_Data records_
/-- R182, R183, R3, R8, R9, R10, R11, R12, R27, R104, R129, R163: an accepted image configures the part. The fields of the
image that it names are written out by offset in the statement after it. -/
def Obligations.AcceptedImageConfigures : Prop :=
  ∀ (s : State) (image : List Byte), s.config = .loading → image.length = 249 → imageAccepted image = true →
    ∃ t, exec (.imageReadComplete image) s = .next t ∧
      t.config = .configured ∧ t.n = imageN image ∧ t.lineTime = 0 ∧ t.scs = .high ∧ t.sdo = [] ∧
      t.tStale = (if imageTStale image = 0 then 30 else imageTStale image) ∧
      t.tRes = (if imageTRes image = 0 then 10 else imageTRes image) ∧
      t.tAgree = (if imageTAgree image = 0 then 120 else imageTAgree image) ∧
      t.tTrip = (if imageTTrip image = 0 then 20 else imageTTrip image) ∧
      (∀ st, st.val < imageN image → (t.station st).service = .out ∧ (t.station st).silence = none ∧
        (∀ b, imageBank image st b = some ((t.station st).banks.get b)) ∧
        imageActive image st = some (t.station st).active) ∧
      (∀ st, imageN image ≤ st.val → t.station st = s.station st) ∧
      (∀ k, k.num < imageN image → (t.segment k).settings = imageSettings image k ∧
        (t.segment k).area = ((imageSettings image k).dPipe ^ 2 * 7854 + 5000) / 10000 ∧
        (t.segment k).vSeg = ((t.segment k).area * (imageSettings image k).length + 500) / 1000) ∧
      (∀ k, imageN image ≤ k.num → t.segment k = s.segment k) ∧
      (∀ p, imageRate image p = (t.port p).rate ∧ (t.port p).rx = .hunt ∧ (t.port p).trip = .high ∧
        (t.port p).replies = (s.port p).replies ∧ (t.port p).urgent = (s.port p).urgent ∧
        (t.port p).routine = (s.port p).routine) ∧
      (∀ j, t.span j = { s.span j with line := (t.span j).line } ∧
        ((t.span j).line.isSome = true ↔ j.num + 1 = imageN image) ∧
        ∀ l, (t.span j).line = some l → l.upstream = 0 ∧ l.first = .one ∧ l.last = j ∧
          l.vSpan = ((([.one, .two, .three] : List SegId).filter (fun k => decide (k.num < imageN image))).map
            (fun k => (t.segment k).vSeg)).sum ∧ t.drawnFromSegments j l) ∧
      s.sameStore t ∧ s.sameWatches t ∧ t.lastGranted = s.lastGranted ∧ t.pending = s.pending

/-- R27, R170, R181, R182, R185, R186, R190: the fields of an image, byte by byte; one is accepted exactly when the nine checks
of R182 pass, its CRC-32 taken bit by bit; an absent memory, and an image that fails a check, leave the part UNCONFIGURED,
every port hunting at 19 200 bit/s, and every block as it stood. -/
def Obligations.RefusedImageUnconfigures : Prop :=
  (∀ (image : List Byte) (f u16 u32 : Nat → Nat), image.length = 249 → (∀ i, f i = (image.getD i 0).toNat) →
    (∀ i, u16 i = f i + 256 * f (i + 1)) → (∀ i, u32 i = u16 i + 65536 * u16 (i + 2)) →
    imageN image = f 5 ∧ imageTStale image = f 10 ∧ imageTRes image = f 11 ∧ imageTAgree image = f 12 + 256 * f 13 ∧
    imageTTrip image = f 14 ∧
    (∀ (k : SegId) (o : Nat), o = 15 + 22 * (k.num - 1) → imageSettings image k =
      ⟨u16 o, u16 (o + 2), u16 (o + 4), u32 (o + 6), u32 (o + 10), u32 (o + 14), u16 (o + 18), f (o + 20), f (o + 21)⟩) ∧
    (∀ (st : StationId) (b : BankId) (o : Nat), o = 81 + 40 * st.val + 10 * b.val → imageBank image st b =
      if (990 ≤ u16 o ∧ u16 o ≤ 1100) ∧ (2000 ≤ u16 (o + 2) ∧ u16 (o + 2) ≤ 4000) ∧ u16 o + 500 ≤ u16 (o + 2) ∧
          (50 ≤ u16 (o + 4) ∧ u16 (o + 4) ≤ 600) ∧ f (o + 6) ≤ 50 ∧ (9000 ≤ u16 (o + 7) ∧ u16 (o + 7) ≤ 11000) ∧
          f (o + 9) < 2 then
        some ⟨u16 o, u16 (o + 2), u16 (o + 4), f (o + 6), u16 (o + 7), if f (o + 9) = 0 then .refer else .limit⟩
      else none) ∧
    (∀ st : StationId, imageActive image st = if h : f (241 + st.val) < 4 then some ⟨f (241 + st.val), h⟩ else none) ∧
    (∀ p : PortId, imageRate image p =
      [LinkRate.r19200, .r38400, .r57600, .r115200, .r230400, .r460800, .r921600][f (6 + p.val)]?) ∧
    (imageAccepted image = true ↔
      (f 0 = 0x4B ∧ f 1 = 0x56 ∧ f 2 = 0x4A ∧ f 3 = 0x4C) ∧ f 4 = 1 ∧
      (crc32 (image.take 245)).toNat = f 245 + 256 * f 246 + 65536 * f 247 + 16777216 * f 248 ∧
      (2 ≤ f 5 ∧ f 5 ≤ 4) ∧ (∀ p : PortId, f (6 + p.val) < 7) ∧
      ((f 10 = 0 ∨ 5 ≤ f 10) ∧ f 11 ≤ 60 ∧
        (f 12 + 256 * f 13 = 0 ∨ 10 ≤ f 12 + 256 * f 13 ∧ f 12 + 256 * f 13 ≤ 600) ∧ f 14 ≤ 120) ∧
      (∀ k : SegId, k.num < f 5 → (imageSettings image k).valid = true) ∧
      (∀ (st : StationId) (b : BankId), st.val < f 5 → imageBank image st b ≠ none) ∧
      ∀ st : StationId, st.val < f 5 → f (241 + st.val) < 4)) ∧
  (∀ bytes : List Byte, crc32 bytes = ~~~ ((bytes.flatMap (fun b => (List.range 8).map b.getLsbD)).foldl
      (fun (c : BitVec 32) bit => if c.getLsbD 0 = bit then c >>> 1 else (c >>> 1) ^^^ (0x04C11DB7#32).reverse)
      0xFFFFFFFF#32)) ∧
  ∀ (s : State) (image : List Byte), s.config = .loading → image = [] ∨ imageAccepted (imageRead image) = false →
    ∃ t, exec (.imageReadComplete image) s = .next t ∧ t.config = .unconfigured ∧ t.n = s.n ∧
      t.lineTime = s.lineTime ∧ t.scs = .high ∧ t.sdo = [] ∧ s.sameStations t ∧ s.sameSegments t ∧ s.sameSpans t ∧
      s.sameStore t ∧ s.sameWatches t ∧ t.pending = s.pending ∧
      ∀ p, t.port p = { s.port p with rate := some .r19200, rx := .hunt }
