theorem answered_sameStationsBut {st : StationId} (h : (s.setRx p .hunt).sameStationsBut u st) (kind : Byte)
    (result : Result) (body : ReplyBody) : s.sameStationsBut (u.reply p kind result body) st := h

theorem answered_sameSpans (h : (s.setRx p .hunt).sameSpans u) (kind : Byte) (result : Result) (body : ReplyBody) :
    s.sameSpans (u.reply p kind result body) := h

theorem answered_sameStore (h : (s.setRx p .hunt).sameStore u) (kind : Byte) (result : Result) (body : ReplyBody) :
    s.sameStore (u.reply p kind result body) := h

theorem answered_sameWatches (h : (s.setRx p .hunt).sameWatches u) (kind : Byte) (result : Result) (body : ReplyBody) :
    s.sameWatches (u.reply p kind result body) := h

/-! What a service change does to its station and to the set-up, and whom it tells of the station. -/

theorem changeService_station (st : StationId) (v : ServiceState) (e : Option LineTime) :
    (s.changeService st v e).station st = { s.station st with service := v, silence := e } ∧
      ∀ x, x ≠ st → (s.changeService st v e).station x = s.station x := by
  have h := changeService_engineOnly (s := s) st v e
  exact ⟨(h.station_eq st).trans (setStation_station_same _ _ _),
    fun x hx => (h.station_eq x).trans (setStation_station_ne _ _ _ hx)⟩

theorem changeService_sameSetUp (st : StationId) (v : ServiceState) (e : Option LineTime) :
    s.sameSetUp (s.changeService st v e) := (changeService_engineOnly st v e).sameSetUp

theorem changeService_sameSegments (st : StationId) (v : ServiceState) (e : Option LineTime) :
    s.sameSegments (s.changeService st v e) := fun k => (changeService_engineOnly st v e).segment_eq k

theorem changeService_linkOf (st : StationId) (v : ServiceState) (e : Option LineTime) (q : PortId) :
    ((s.changeService st v e).port q).linkOf = (s.port q).linkOf := (changeService_engineOnly st v e).link q

theorem changeService_lastGranted (st : StationId) (v : ServiceState) (e : Option LineTime) :
    (s.changeService st v e).lastGranted = s.lastGranted := (changeService_engineOnly (s := s) st v e).same.2.2

/-- A run of raisings of allowed keys, as a list for each port. -/
theorem Raises.raisedAs {P : PortId → NoticeKey → Prop} (h : Raises P s t) :
    ∃ xs, RaisedAs s t xs ∧ ∀ q, ∀ x ∈ xs q, P q x.1.key := by
  choose xs hx hp using h.ports
  exact ⟨xs, ⟨hp, h.setUp.lineTime_eq⟩, hx⟩

/-- The spans' part of a service change raises no STATION notice. -/
theorem raises_noStation (s : State) (st : StationId) (v : ServiceState) (e : Option LineTime) (x : StationId) :
    Raises (fun _ k => k ≠ .station x) (s.serviceTold st v e) (s.changeService st v e) := by
  have ha : Allows (fun _ k => k ≠ .station x) (s.serviceTold st v e) :=
    ⟨fun _ _ _ _ _ => ⟨by simp, by simp⟩, fun _ _ _ => ⟨by simp, by simp⟩, fun _ _ _ => by simp⟩
  rw [changeService_eq]
  split
  · exact raises_stationLeft st ha
  · split
    · exact raises_stationReturned st ha
    · exact .refl _

/-- Every other configured port is told of the station's new service state (R7). -/
theorem changeService_told {s0 : State} (st : StationId) (v : ServiceState) (e : Option LineTime) (hs : LinkOnly s s0)
    (ht : LinkOnly (s0.changeService st v e) t) {q : PortId} (hq : q ≠ st) (hc : s.isConfigured q = true) :
    s.told t q (.station st v) := by
  obtain ⟨xs, hxs, hkeys⟩ := (raises_noStation s0 st v e st).raisedAs
  have hall := ((raisedAs_serviceTold s0 st v e).trans hxs).noticesAs hs ht
  have hc0 : s0.isConfigured q = true := by rw [hs.rest]; exact hc
  refine hall.tells (body := .station st v) ?_ (by simp)
  have hnone : (xs q).filter (fun x => x.1.key == .station st) = [] := by
    rw [List.filter_eq_nil_iff]
    intro x hx
    simpa using hkeys q x hx
  simp only [if_pos (And.intro hq hc0)]
  have hkey : NoticeBody.key (.station st v) = .station st := rfl
  rw [hkey, List.filter_append, hnone, List.append_nil]
  simp [NoticeBody.key]

/-! Leaving service offers no sample. -/

theorem mergeOpen_watches (k j : SpanId) : (s.mergeOpen k j).watches = s.watches := by
  obtain ⟨-, -, -, -, -, -, -, -, hw, -⟩ := (mergeOpen_noticesOnly s k j).same
  rw [hw]
  have hbefore : (((s.divert k j).setSpan k Span.blank).setSpan j
      ((s.span j).mergedWith (s.span k) s.lineTime)).watches = s.watches := rfl
  generalize (((s.divert k j).setSpan k Span.blank).setSpan j
      ((s.span j).mergedWith (s.span k) s.lineTime)) = u at hbefore ⊢
  obtain ⟨-, -, hr, -⟩ := rederiveAll_store u
  exact hr.trans hbefore
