-- ==== Sys2Proof/Machine/Flags.lean ====
section
/-! DEFINITION. Flags: the fault flags (R170 to R172), the flag bytes of alerts and replies (R18, R165), hold
causes (R60), and the confinement state of a port judged from its counts (R152). -/

namespace Sys2Proof.Machine

/-- One fault flag. -/
def FaultFlags.get (f : FaultFlags) : FaultFlag → Bool
  | .route => f.route
  | .target => f.target
  | .image => f.image
  | .checklist => f.checklist
  | .cell => f.cell

/-- The flags with one set. -/
def FaultFlags.set (f : FaultFlags) : FaultFlag → FaultFlags
  | .route => { f with route := true }
  | .target => { f with target := true }
  | .image => { f with image := true }
  | .checklist => { f with checklist := true }
  | .cell => { f with cell := true }

/-- Bits 0 to 5 as a number, bit 0 first. -/
def bits (l : List Bool) : Nat := l.foldr (fun b n => b.toNat + 2 * n) 0

/-- The flags in the coding of R18: bit 0 ROUTE, bit 1 TARGET, bit 2 IMAGE, bit 3 CHECKLIST, bit 4 CELL. -/
def FaultFlags.byte (f : FaultFlags) : Nat := bits [f.route, f.target, f.image, f.checklist, f.cell]

/-- Every flag whose bit is set in the mask becomes clear (R172). -/
def FaultFlags.clearMask (f : FaultFlags) (mask : Byte) : FaultFlags :=
  { route := f.route && !mask.getLsbD 0, target := f.target && !mask.getLsbD 1, image := f.image && !mask.getLsbD 2,
    checklist := f.checklist && !mask.getLsbD 3, cell := f.cell && !mask.getLsbD 4 }

/-- The FAULT output is asserted while at least one flag is set (R170). -/
def FaultFlags.line (f : FaultFlags) : Bool := f.route || f.target || f.image || f.checklist || f.cell

/-- Hold causes as a byte: bit 0 MASTER, bit 1 SUPPLY (R61). -/
def HoldCauses.byte (h : HoldCauses) : Nat := bits [h.master, h.supply]

/-- The set holds a cause (R60). -/
def HoldCauses.any (h : HoldCauses) : Bool := h.master || h.supply

/-- The flags byte of a FLOW alert (R18). -/
def FlowReport.flags (r : FlowReport) : Nat :=
  bits [r.activationUnknown, r.late.isSome, r.holds.master, r.holds.supply, r.lastRefusal.isSome]

/-- The flags byte of a FLOW QUERY reply: bits 0 to 4 as in the FLOW alert, bit 5 last accepted sequence present
(R165). -/
def FlowCtx.flags (c : FlowCtx) : Nat :=
  bits [c.activationUnknown, c.late.isSome, c.holds.master, c.holds.supply, c.lastRefusal.isSome,
    c.lastAccepted.isSome]

/-- The confinement state judged afresh from the counts: PASSIVE when either is 128 or more, ACTIVE when both are
below 128; OFF and RECOVERING are not left this way (R152). -/
def PortUnit.judged (u : PortUnit) : PortUnit :=
  match u.conf with
  | .active => { u with conf := if 128 ≤ u.txErrors ∨ 128 ≤ u.rxErrors then .passive else .active }
  | .passive => { u with conf := if 128 ≤ u.txErrors ∨ 128 ≤ u.rxErrors then .passive else .active }
  | .off => u
  | .recovering => u

/-- A port in ACTIVE or PASSIVE carries traffic (R151, R152). -/
def Confinement.carries : Confinement → Bool
  | .active => true
  | .passive => true
  | .off => false
  | .recovering => false

/-- IDLE, ERASING, OPENING, LOADING, CLOSING, ABANDONING or ACTIVATING: a flow at work (R63). -/
def FlowState.atWork : FlowState → Bool
  | .free => false
  | .idle => true
  | .erasing => true
  | .opening => true
  | .loading => true
  | .closing => true
  | .abandoning => true
  | .activating => true
  | .done => false
  | .failed => false

end Sys2Proof.Machine
end

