-- ==== Sys2Proof/Machine/AtOnce.lean ====
section
/-! DEFINITION. What the part does at once (R160, R161, R168): a READY responder takes the head of the request queue, a
waiting reply and the head alert move to TRUNK. The rows of the table take these actions one by one; what no row has
taken is taken before the next event from outside (log 1). -/

namespace Sys2Proof.Machine

/-- The rule that judges a request and carries it out (R163). -/
def State.carry : Request → List Byte → State → State × Answer
  | .status => State.carryStatus
  | .faultsClear => State.carryFaultsClear
  | .portSet => State.carryPortSet
  | .portRestart => State.carryPortRestart
  | .routeWrite => State.carryRouteWrite
  | .routeRead => State.carryRouteRead
  | .routingEnable => State.carryRoutingEnable
  | .targetWrite => State.carryTargetWrite
  | .targetRead => State.carryTargetRead
  | .imageBegin => State.carryImageBegin
  | .imageRegion => State.carryImageRegion
  | .imageChecks => State.carryImageChecks
  | .imageEnd => State.carryImageEnd
  | .imageDiscard => State.carryImageDiscard
  | .imageQuery => State.carryImageQuery
  | .windowOpen => State.carryWindowOpen
  | .windowRenew => State.carryWindowRenew
  | .windowClose => State.carryWindowClose
  | .flowBind => State.carryFlowBind
  | .flowRelease => State.carryFlowRelease
  | .flowHold => State.carryFlowHold
  | .flowResume => State.carryFlowResume
  | .flowQuery => State.carryFlowQuery
  | .supplySet => State.carrySupplySet
  | .supplyQuery => State.carrySupplyQuery

/-- A READY responder takes the head frame (R14, R160). -/
def State.takeHead (s : State) : State :=
  match s.nextFrame with
  | none => s
  | some frame =>
    if tagged frame then
      match requestNamed frame with
      | some r => s.takeRequest r (State.carry r)
      | none => s.unknownRequest
    else s.requestWithoutTag

/-- The actions the part takes at once. -/
inductive AtOnce where
  | take
  | reply
  | alert
  deriving DecidableEq, Repr

/-- The actions that are due at once (R160, R161, R168). -/
def State.atOnce (s : State) : List AtOnce :=
  (if s.nextFrame.isSome then [.take] else []) ++ (if s.replyReady then [.reply] else [])
    ++ (if s.alertReady then [.alert] else [])

/-- One of these actions is taken. -/
def State.doAtOnce (s : State) : AtOnce → State
  | .take => s.takeHead
  | .reply => s.replyEnqueue
  | .alert => s.alertMove

/-- The one action that is due is taken, or one of several, chosen freely (R162, log 2). -/
def State.settleOnce (s : State) : State :=
  match s.atOnce with
  | [] => s
  | [a] => s.doAtOnce a
  | l =>
    match l[Config.firstTaken s.freeCount % l.length]? with
    | some a => ({ s with freeCount := s.freeCount + 1 }).doAtOnce a
    | none => s

/-- Up to `n` of these actions are taken. -/
def State.settleFor : Nat → State → State
  | 0, s => s
  | n + 1, s => State.settleFor n s.settleOnce

/-- The actions that can come: each frame of the queue is taken once, and each taking, and the state as it stands, can
bring one reply and one alert. -/
def State.atOnceBound (s : State) : Nat := 3 * s.mgmt.queue.length + 2

/-- Every action that is due at once is taken, at the time of the event that made it due (R160, R161, R168; log 1). -/
def State.settle (s : State) : State := State.settleFor s.atOnceBound s

/-- An event from outside, or an expiry or a completion, taken at time `t`: what was due at once comes before it. While
RESET is held low nothing but the time changes (log 1, log 5). -/
def State.settledEvent (s : State) (t : Time) (f : State → State) : Host.Outcome State Fault Refusal :=
  if s.resetHeld then .next (s.advance t) else .next (f (s.settle.advance t))

end Sys2Proof.Machine
end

_Assigned task_
Exact duplication is required for the lines above, from the line that contains "(∀ st, imageN" to the line that contains "(t.segment k).area = ((imageSettings", inclusive; omit all others.

_Answer for this exercise_
      (∀ st, imageN image ≤ st.val → t.station st = s.station st) ∧
      (∀ k, k.num < imageN image → (t.segment k).settings = imageSettings image k ∧
        (t.segment k).area = ((imageSettings image k).dPipe ^ 2 * 7854 + 5000) / 10000 ∧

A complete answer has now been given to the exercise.